So whats the difference between air dried and freeze dried pepperberry?
Air dried pepper looks almost identical to conventional pepper and can be used as such in a pepper grinder. When ground the aroma of the bush – spicy, fruity eucalypt – is very clear. It bleeds a gorgeous red or purple colour into foods and gives a szechuan style tingling heat to your food. When eaten whole by itself the heat is intense!! Like, you would be some sort of masochist maverick to eat an air dried pepper straight up.
Freeze dried pepperberry keeps the shape of the plump black berry. Crisp in texture it can easily be crushed into a powder for bright red/purple garnish.
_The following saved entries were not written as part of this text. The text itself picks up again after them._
theorem containScope_only (hk : OnlyP C base s) (src : Nat) (sc : Nat) (h_regs : C .regs := by first | assumption | decide)
    (h_tables : C .tables := by first | assumption | decide) (h_hostMem : C .hostMem := by first | assumption | decide)
    (h_outbox : C .outbox := by first | assumption | decide) (h_freeIdx : C .freeIdx := by first | assumption | decide)
    (h_hif : C .hif := by first | assumption | decide) (h_spill : C .spill := by first | assumption | decide)
    (h_fe : C .fe := by first | assumption | decide) (h_acq : C .acq := by first | assumption | decide)
    (h_trk : C .trk := by first | assumption | decide) (h_sch : C .sch := by first | assumption | decide)
    (h_pmc : C .pmc := by first | assumption | decide) (h_flt : C .flt := by first | assumption | decide)
    (h_pwr : C .pwr := by first | assumption | decide) (h_nvs : C .nvs := by first | assumption | decide) :
    OnlyP C base (s.containScope src sc) := by
  unfold State.containScope
  simp +contextual (maxDischargeDepth := 99) only [hk, h_regs, h_tables, h_hostMem, h_outbox, h_freeIdx, h_hif, h_spill,
      h_fe, h_acq, h_trk, h_sch, h_pmc, h_flt, h_pwr, h_nvs, Only_mk, ite_only, or_true, true_or, forall_const, imp_self,
      implies_true, set_only, spillClear_only, modF_only, calAbandon_only, pmcStopAll_only, trkContain_only, dtsDiscard_only,
      trip_only, applyRuleX_only, containApp_only]

theorem containMask_only (hk : OnlyP C base s) (src mask : Nat) (h_regs : C .regs := by first | assumption | decide)
    (h_tables : C .tables := by first | assumption | decide) (h_hostMem : C .hostMem := by first | assumption | decide)
    (h_outbox : C .outbox := by first | assumption | decide) (h_freeIdx : C .freeIdx := by first | assumption | decide)
    (h_hif : C .hif := by first | assumption | decide) (h_spill : C .spill := by first | assumption | decide)
    (h_fe : C .fe := by first | assumption | decide) (h_acq : C .acq := by first | assumption | decide)
    (h_trk : C .trk := by first | assumption | decide) (h_sch : C .sch := by first | assumption | decide)
    (h_pmc : C .pmc := by first | assumption | decide) (h_flt : C .flt := by first | assumption | decide)
    (h_pwr : C .pwr := by first | assumption | decide) (h_nvs : C .nvs := by first | assumption | decide) :
    OnlyP C base (s.containMask src mask) := by
  unfold State.containMask
  simp +contextual (maxDischargeDepth := 99) only [hk, h_regs, h_tables, h_hostMem, h_outbox, h_freeIdx, h_hif, h_spill,
    h_fe, h_acq, h_trk, h_sch, h_pmc, h_flt, h_pwr, h_nvs, Only_mk, ite_only, or_true, true_or, forall_const, imp_self,
    implies_true, modWin_only, containScope_only, foldl_only]

theorem recontain_only (hk : OnlyP C base s) (h_regs : C .regs := by first | assumption | decide)
    (h_tables : C .tables := by first | assumption | decide) (h_hostMem : C .hostMem := by first | assumption | decide)
    (h_outbox : C .outbox := by first | assumption | decide) (h_hif : C .hif := by first | assumption | decide)
    (h_spill : C .spill := by first | assumption | decide) (h_fe : C .fe := by first | assumption | decide)
    (h_trk : C .trk := by first | assumption | decide) (h_sch : C .sch := by first | assumption | decide)
    (h_pmc : C .pmc := by first | assumption | decide) (h_flt : C .flt := by first | assumption | decide)
    (h_pwr : C .pwr := by first | assumption | decide) (h_acq : C .acq := by first | assumption | decide) :
    OnlyP C base (s.recontain) := by
  unfold State.recontain
  simp +contextual (maxDischargeDepth := 99) only [hk, h_acq, h_regs, h_tables, h_hostMem, h_outbox, h_hif, h_spill, h_fe,
      h_trk,
    h_sch, h_pmc, h_flt, h_pwr, Only_mk, ite_only, or_true, true_or, forall_const, imp_self, implies_true, set_only,
    spillClear_only, pmcStopAll_only, trkContain_only, trip_only, foldl_only]

theorem fabricStop_only (hk : OnlyP C base s) (h_fe : C .fe := by first | assumption | decide) :
    OnlyP C base (s.fabricStop) := by
  unfold State.fabricStop
  simp +contextual (maxDischargeDepth := 99) only [hk, h_fe, Only_mk, ite_only, or_true, true_or, forall_const, imp_self,
      implies_true]

theorem fatalStore_only (hk : OnlyP C base s) (i gt m0 : Nat) (h_nvs : C .nvs := by first | assumption | decide) :
    OnlyP C base (s.fatalStore i gt m0) := by
  unfold State.fatalStore
  simp +contextual (maxDischargeDepth := 99) only [hk, h_nvs, Only_mk, ite_only, or_true, true_or, forall_const, imp_self,
      implies_true, nvPut_only]
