-- ==== Sys2Proof/Laws/OnlyRegs.lean ====
section
/-! SUPPORT. Components changed: the schedule, commit groups, shots, register accesses, boot, and the helpers of the
commands. -/

namespace Sys2Proof.Machine

set_option Elab.async false
set_option linter.unusedSimpArgs false
set_option linter.unusedVariables false

variable {base s : State} {C : Comp → Prop}

/-! ### Machine/Sched.lean -/

theorem setImg_only (hk : OnlyP C base s) (k : Nat) (x : Option Image) (h_sch : C .sch := by first | assumption | decide)
    (h_mem : C .mem := by first | assumption | decide) :
    OnlyP C base (s.setImg k x) := by
  unfold State.setImg
  simp +contextual (maxDischargeDepth := 99) only [hk, h_sch, h_mem, Only_mk, ite_only, or_true, true_or, forall_const,
      imp_self, implies_true, setShare_only]

theorem admitImage_only (hk : OnlyP C base s) (i : ImageRead) (h_regs : C .regs := by first | assumption | decide)
    (h_outbox : C .outbox := by first | assumption | decide) (h_hif : C .hif := by first | assumption | decide)
    (h_sch : C .sch := by first | assumption | decide) (h_mem : C .mem := by first | assumption | decide) :
    OnlyP C base (s.admitImage i) := by
  unfold State.admitImage
  simp +contextual (maxDischargeDepth := 99) only [hk, h_mem, h_regs, h_outbox, h_hif, h_sch, Only_mk, ite_only, or_true,
      true_or,
    forall_const, imp_self, implies_true, set_only, ev_only, setImg_only, foldl_only]

theorem loadRefuse_only (hk : OnlyP C base s) (code : Nat) (h_regs : C .regs := by first | assumption | decide)
    (h_outbox : C .outbox := by first | assumption | decide) (h_hif : C .hif := by first | assumption | decide) :
    OnlyP C base (s.loadRefuse code) := by
  unfold State.loadRefuse
  simp +contextual (maxDischargeDepth := 99) only [hk, h_regs, h_outbox, h_hif, Only_mk, ite_only, or_true, true_or,
    forall_const, imp_self, implies_true, set_only, ev_only]

theorem loadStart_only (hk : OnlyP C base s) (c : Cmd) (i : Option ImageRead)
    (h_regs : C .regs := by first | assumption | decide) (h_hostMem : C .hostMem := by first | assumption | decide)
    (h_outbox : C .outbox := by first | assumption | decide) (h_hif : C .hif := by first | assumption | decide)
    (h_sch : C .sch := by first | assumption | decide) :
    OnlyP C base (s.loadStart c i) := by
  unfold State.loadStart
  simp +contextual (maxDischargeDepth := 99) only [hk, h_regs, h_hostMem, h_outbox, h_hif, h_sch, Only_mk, ite_only, or_true,
    true_or, forall_const, imp_self, implies_true, complete_only, loadRefuse_only]

theorem unloadEnd_only (hk : OnlyP C base s) (c : Cmd) (slot code : Nat)
    (h_regs : C .regs := by first | assumption | decide) (h_hostMem : C .hostMem := by first | assumption | decide)
    (h_outbox : C .outbox := by first | assumption | decide) (h_hif : C .hif := by first | assumption | decide) :
    OnlyP C base (s.unloadEnd c slot code) := by
  unfold State.unloadEnd
  simp +contextual (maxDischargeDepth := 99) only [hk, h_regs, h_hostMem, h_outbox, h_hif, Only_mk, ite_only, or_true,
    true_or, forall_const, imp_self, implies_true, set_only, complete_only]

theorem unloadStart_only (hk : OnlyP C base s) (c : Cmd) (slot : Nat) (h_regs : C .regs := by first | assumption | decide)
    (h_hostMem : C .hostMem := by first | assumption | decide) (h_outbox : C .outbox := by first | assumption | decide)
    (h_hif : C .hif := by first | assumption | decide) (h_sch : C .sch := by first | assumption | decide) :
    OnlyP C base (s.unloadStart c slot) := by
  unfold State.unloadStart
  simp +contextual (maxDischargeDepth := 99) only [hk, h_regs, h_hostMem, h_outbox, h_hif, h_sch, Only_mk, ite_only, or_true,
    true_or, forall_const, imp_self, implies_true, unloadEnd_only]

theorem loadDone_only (hk : OnlyP C base s) (h_regs : C .regs := by first | assumption | decide)
    (h_hostMem : C .hostMem := by first | assumption | decide) (h_outbox : C .outbox := by first | assumption | decide)
    (h_hif : C .hif := by first | assumption | decide) (h_sch : C .sch := by first | assumption | decide)
        (h_mem : C .mem := by first | assumption | decide) :
    OnlyP C base (s.loadDone) := by
  unfold State.loadDone
  try dsimp only
  repeat' split
  all_goals simp +contextual (maxDischargeDepth := 99) only [hk, h_mem, h_regs, h_hostMem, h_outbox, h_hif, h_sch, Only_mk,
    ite_only, or_true, true_or, forall_const, imp_self, implies_true, ev_only, complete_only, setImg_only, admitImage_only,
    loadRefuse_only, unloadEnd_only]

theorem lateNote_only (hk : OnlyP C base s) (n lam : Nat) (h_regs : C .regs := by first | assumption | decide)
    (h_outbox : C .outbox := by first | assumption | decide) (h_hif : C .hif := by first | assumption | decide)
    (h_fe : C .fe := by first | assumption | decide) :
    OnlyP C base (s.lateNote n lam) := by
  unfold State.lateNote
  simp +contextual (maxDischargeDepth := 99) only [hk, h_regs, h_outbox, h_hif, h_fe, Only_mk, ite_only, or_true, true_or,
    forall_const, imp_self, implies_true, set_only, addSat_only, ev_only, modF_only]

theorem overtopNote_only (hk : OnlyP C base s) (n lam : Nat) (h_regs : C .regs := by first | assumption | decide)
    (h_outbox : C .outbox := by first | assumption | decide) (h_hif : C .hif := by first | assumption | decide)
    (h_fe : C .fe := by first | assumption | decide) (h_flt : C .flt := by first | assumption | decide) :
    OnlyP C base (s.overtopNote n lam) := by
  unfold State.overtopNote
  try dsimp only
  repeat' split
  all_goals simp +contextual (maxDischargeDepth := 99) only [hk, h_regs, h_outbox, h_hif, h_fe, h_flt, Only_mk, ite_only,
    or_true, true_or, forall_const, imp_self, implies_true, addSat_only, ev_only, present_only, modF_only]

theorem mapHeld_only (hk : OnlyP C base s) (g : Frame → Frame) (h_hif : C .hif := by first | assumption | decide)
    (h_spill : C .spill := by first | assumption | decide) :
    OnlyP C base (s.mapHeld g) := by
  unfold State.mapHeld
  simp +contextual (maxDischargeDepth := 99) only [hk, h_hif, h_spill, Only_mk, ite_only, or_true, true_or, forall_const,
      imp_self, implies_true]

theorem frameDone_only (hk : OnlyP C base s) (n : Nat) (h_regs : C .regs := by first | assumption | decide)
    (h_outbox : C .outbox := by first | assumption | decide) (h_hif : C .hif := by first | assumption | decide)
    (h_spill : C .spill := by first | assumption | decide) (h_fe : C .fe := by first | assumption | decide)
    (h_trk : C .trk := by first | assumption | decide) (h_flt : C .flt := by first | assumption | decide) :
    OnlyP C base (s.frameDone n) := by
  unfold State.frameDone
  try dsimp only
  repeat' split
  all_goals simp +contextual (maxDischargeDepth := 99) only [hk, h_regs, h_outbox, h_hif, h_spill, h_fe, h_trk, h_flt,
      Only_mk, ite_only, or_true, true_or, forall_const, imp_self, implies_true, modF_only, evtIdle_only, lateNote_only,
      overtopNote_only, mapHeld_only]

theorem unstage_only (hk : OnlyP C base s) (rest : List Staged) (h_hif : C .hif := by first | assumption | decide) :
    OnlyP C base (s.unstage rest) := by
  unfold State.unstage
  simp +contextual (maxDischargeDepth := 99) only [hk, h_hif, Only_mk, ite_only, or_true, true_or, forall_const, imp_self,
    implies_true]

theorem frameDeliver_only (hk : OnlyP C base s) (stream : Nat) (h_regs : C .regs := by first | assumption | decide)
    (h_hostMem : C .hostMem := by first | assumption | decide) (h_outbox : C .outbox := by first | assumption | decide)
    (h_hif : C .hif := by first | assumption | decide) (h_spill : C .spill := by first | assumption | decide)
    (h_mem : C .mem := by first | assumption | decide) :
    OnlyP C base (s.frameDeliver stream) := by
  unfold State.frameDeliver
  try dsimp only
  repeat' split
  all_goals simp +contextual (maxDischargeDepth := 99) only [hk, h_regs, h_hostMem, h_outbox, h_hif, h_spill, h_mem, Only_mk,
      ite_only, or_true, true_or, forall_const, imp_self, implies_true, deliver_only, divertEnd_only, unstage_only]
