theorem execRefFail_only (t : Nat) (outside : Bool) (h : execRefFail t outside s = .next s') :
    Only [.now, .regs, .outbox, .hif, .sch, .pmc, .flt] s s' := by
  cases h
  exact onlyP_of (C := fun c => c ∈ ([.now, .regs, .outbox, .hif, .sch, .pmc, .flt] : List Comp)) (fun _ => Iff.rfl)
    (main_only (OnlyP.refl _ s) _ _ (fun _ hx => refMove_only hx _))

theorem execDieTempUpdate_only (t : Nat) (temp : Int) (h : execDieTempUpdate t temp s = .next s') :
    Only [.now, .regs, .outbox, .hif, .sch, .flt, .mem] s s' := by
  cases h
  exact onlyP_of (C := fun c => c ∈ ([.now, .regs, .outbox, .hif, .sch, .flt, .mem] : List Comp)) (fun _ => Iff.rfl)
    (main_only (OnlyP.refl _ s) _ _ (fun _ hx => dieTemp_only hx _))

theorem execWeirCrossing_only (t : Nat) (m : Fin 16) (uV : Int) (h : execWeirCrossing t m uV s = .next s') :
    Only [.now, .regs, .tables, .hostMem, .outbox, .hif, .fe, .acq, .trk, .sch, .pmc, .wmn, .flt] s s' := by
  cases h
  exact onlyP_of (C := fun c => c ∈ ([.now, .regs, .tables, .hostMem, .outbox, .hif, .fe, .acq, .trk, .sch, .pmc, .wmn,
      .flt] : List Comp)) (fun _ => Iff.rfl)
    (ite_only (weirCross_only (at_only (OnlyP.refl _ s) _) _ _) (modW_only (at_only (OnlyP.refl _ s) _) _ _))

theorem execWeirAutoClear_only (t : Nat) (m : Fin 16) (h : execWeirAutoClear t m s = .next s') :
    Only [.now, .regs, .outbox, .hif, .sch, .wmn] s s' := by
  cases h
  exact onlyP_of (C := fun c => c ∈ ([.now, .regs, .outbox, .hif, .sch, .wmn] : List Comp)) (fun _ => Iff.rfl)
    (main_only (OnlyP.refl _ s) _ _ (fun _ hx => weirAuto_only hx _ _))

theorem execWeirSettleEnd_only (t : Nat) (_m : Fin 16) (h : execWeirSettleEnd t _m s = .next s') :
    Only [.now, .regs, .sch] s s' := by
  cases h
  exact onlyP_of (C := fun c => c ∈ ([.now, .regs, .sch] : List Comp)) (fun _ => Iff.rfl)
    (main_only (OnlyP.refl _ s) _ _ (fun _ hx => hx))

theorem execResolved_only (t : Nat) (m : Fin 16) (uV : Int) (h : execResolved t m uV s = .next s') :
    Only [.now, .regs, .tables, .hostMem, .outbox, .hif, .fe, .acq, .trk, .sch, .pmc, .wmn, .flt] s s' := by
  cases h
  exact onlyP_of (C := fun c => c ∈ ([.now, .regs, .tables, .hostMem, .outbox, .hif, .fe, .acq, .trk, .sch, .pmc, .wmn,
      .flt] : List Comp)) (fun _ => Iff.rfl)
    (main_only (OnlyP.refl _ s) _ _ (fun _ hx => weirResolved_only hx _ _))

theorem execRbCheck_only (t : Nat) (m : Fin 16) (upper : Bool) (h : execRbCheck t m upper s = .next s') :
    Only [.now, .regs, .outbox, .hif, .sch, .wmn, .flt] s s' := by
  cases h
  exact onlyP_of (C := fun c => c ∈ ([.now, .regs, .outbox, .hif, .sch, .wmn, .flt] : List Comp)) (fun _ => Iff.rfl)
    (main_only (OnlyP.refl _ s) _ _ (fun _ hx => rbCheck_only hx _ _))

theorem execRbStale_only (t : Nat) (m : Fin 16) (upper : Bool) (h : execRbStale t m upper s = .next s') :
    Only [.now, .regs, .outbox, .hif, .sch, .wmn, .flt] s s' := by
  cases h
  exact onlyP_of (C := fun c => c ∈ ([.now, .regs, .outbox, .hif, .sch, .wmn, .flt] : List Comp)) (fun _ => Iff.rfl)
    (main_only (OnlyP.refl _ s) _ _ (fun _ hx => rbStale_only hx _ _))

theorem execVddA18Return_only (t : Nat) (h : execVddA18Return t s = .next s') :
    Only [.now, .regs, .tables, .hostMem, .outbox, .hif, .fe, .acq, .trk, .sch, .wmn, .flt] s s' := by
  cases h
  exact onlyP_of (C := fun c => c ∈ ([.now, .regs, .tables, .hostMem, .outbox, .hif, .fe, .acq, .trk, .sch, .wmn,
      .flt] : List Comp)) (fun _ => Iff.rfl)
    (main_only (OnlyP.refl _ s) _ _ (fun _ hx => vddA18_only hx))

theorem execWeirGateOpen_only (t : Nat) (m : Fin 16) (h : execWeirGateOpen t m s = .next s') :
    Only [.now, .regs, .tables, .hostMem, .outbox, .hif, .fe, .acq, .trk, .sch, .pmc, .wmn, .flt] s s' := by
  cases h
  exact onlyP_of (C := fun c => c ∈ ([.now, .regs, .tables, .hostMem, .outbox, .hif, .fe, .acq, .trk, .sch, .pmc, .wmn,
      .flt] : List Comp)) (fun _ => Iff.rfl)
    (main_only (OnlyP.refl _ s) _ _ (fun _ hx => weirGateOpen_only hx _ _))

theorem execFaultCapture_only (t : Nat) (src : Fin 128) (h : execFaultCapture t src s = .next s') :
    Only [.now, .gtOff, .regs, .tables, .hostMem, .outbox, .freeIdx, .hif, .spill, .fe, .acq, .trk, .sch, .pmc, .flt, .mem,
        .pwr, .nvs] s s' := by
  cases h
  exact onlyP_of (C := fun c => c ∈ ([.now, .gtOff, .regs, .tables, .hostMem, .outbox, .freeIdx, .hif, .spill, .fe, .acq,
      .trk, .sch, .pmc, .flt, .mem, .pwr, .nvs] : List Comp)) (fun _ => Iff.rfl)
    (ite_only (aonLatch_only (at_only (OnlyP.refl _ s) _))
        (main_only (OnlyP.refl _ s) _ _ (fun _ hx => faultCapture_only (ite_only (lncSync_only hx _) hx) _)))

theorem execWireFault_only (t : Nat) (src : Fin 128) (h : execWireFault t src s = .next s') :
    Only [.now, .gtOff, .regs, .tables, .hostMem, .outbox, .freeIdx, .hif, .spill, .fe, .acq, .trk, .sch, .pmc, .flt, .mem,
        .pwr, .nvs] s s' := by
  cases h
  exact onlyP_of (C := fun c => c ∈ ([.now, .gtOff, .regs, .tables, .hostMem, .outbox, .freeIdx, .hif, .spill, .fe, .acq,
      .trk, .sch, .pmc, .flt, .mem, .pwr, .nvs] : List Comp)) (fun _ => Iff.rfl)
    (main_only (OnlyP.refl _ s) _ _ (fun _ hx => wireCapture_only hx _))

theorem execWindowClose_only (t : Nat) (h : execWindowClose t s = .next s') :
    Only [.now, .regs, .tables, .hostMem, .outbox, .hif, .fe, .acq, .trk, .sch, .pmc, .flt, .nvs] s s' := by
  cases h
  exact onlyP_of (C := fun c => c ∈ ([.now, .regs, .tables, .hostMem, .outbox, .hif, .fe, .acq, .trk, .sch, .pmc, .flt,
      .nvs] : List Comp))
      (fun _ => Iff.rfl)
    (main_only (OnlyP.refl _ s) _ _ (fun _ hx => windowClose_only hx))

theorem execInjectionWindowEnd_only (t : Nat) (realError : Bool) (h : execInjectionWindowEnd t realError s = .next s') :
    Only [.now, .regs, .hostMem, .outbox, .hif, .sch, .flt] s s' := by
  cases h
  exact onlyP_of (C := fun c => c ∈ ([.now, .regs, .hostMem, .outbox, .hif, .sch, .flt] : List Comp)) (fun _ => Iff.rfl)
    (main_only (OnlyP.refl _ s) _ _ (fun _ hx => injEnd_only hx _))

theorem execFltSelftest_only (t : Nat) (pass : Bool) (h : execFltSelftest t pass s = .next s') :
    Only [.now, .regs, .outbox, .hif, .sch, .flt] s s' := by
  cases h
  exact onlyP_of (C := fun c => c ∈ ([.now, .regs, .outbox, .hif, .sch, .flt] : List Comp)) (fun _ => Iff.rfl)
    (main_only (OnlyP.refl _ s) _ _ (fun _ hx => ite_only hx (present_only hx _)))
It has a sweet fruitiness on the first taste, followed by a fresh menthol eucalypt flavour… then the spicy heat creeps up on you and….
Pow! 💥 Numb mouth for the next 10 minutes!
- Grind finely and sprinkle over desserts as a bright purple spicy garnish
- Crush and crumble into salads and meals for a flavourful seasoning.
- Throw whole into your gin cocktails as a spicy garnish with a kick!
- Offer it to a guest telling them it is a Tasmanian sugar berry and enjoy the faces pulled when they realise they’ve been had.
- Chuck a couple into your smoothie and blend up together. No joke! It really works. Plus pepperberry has 4 x more antioxidant capacities than blueberries so it’s healthy too!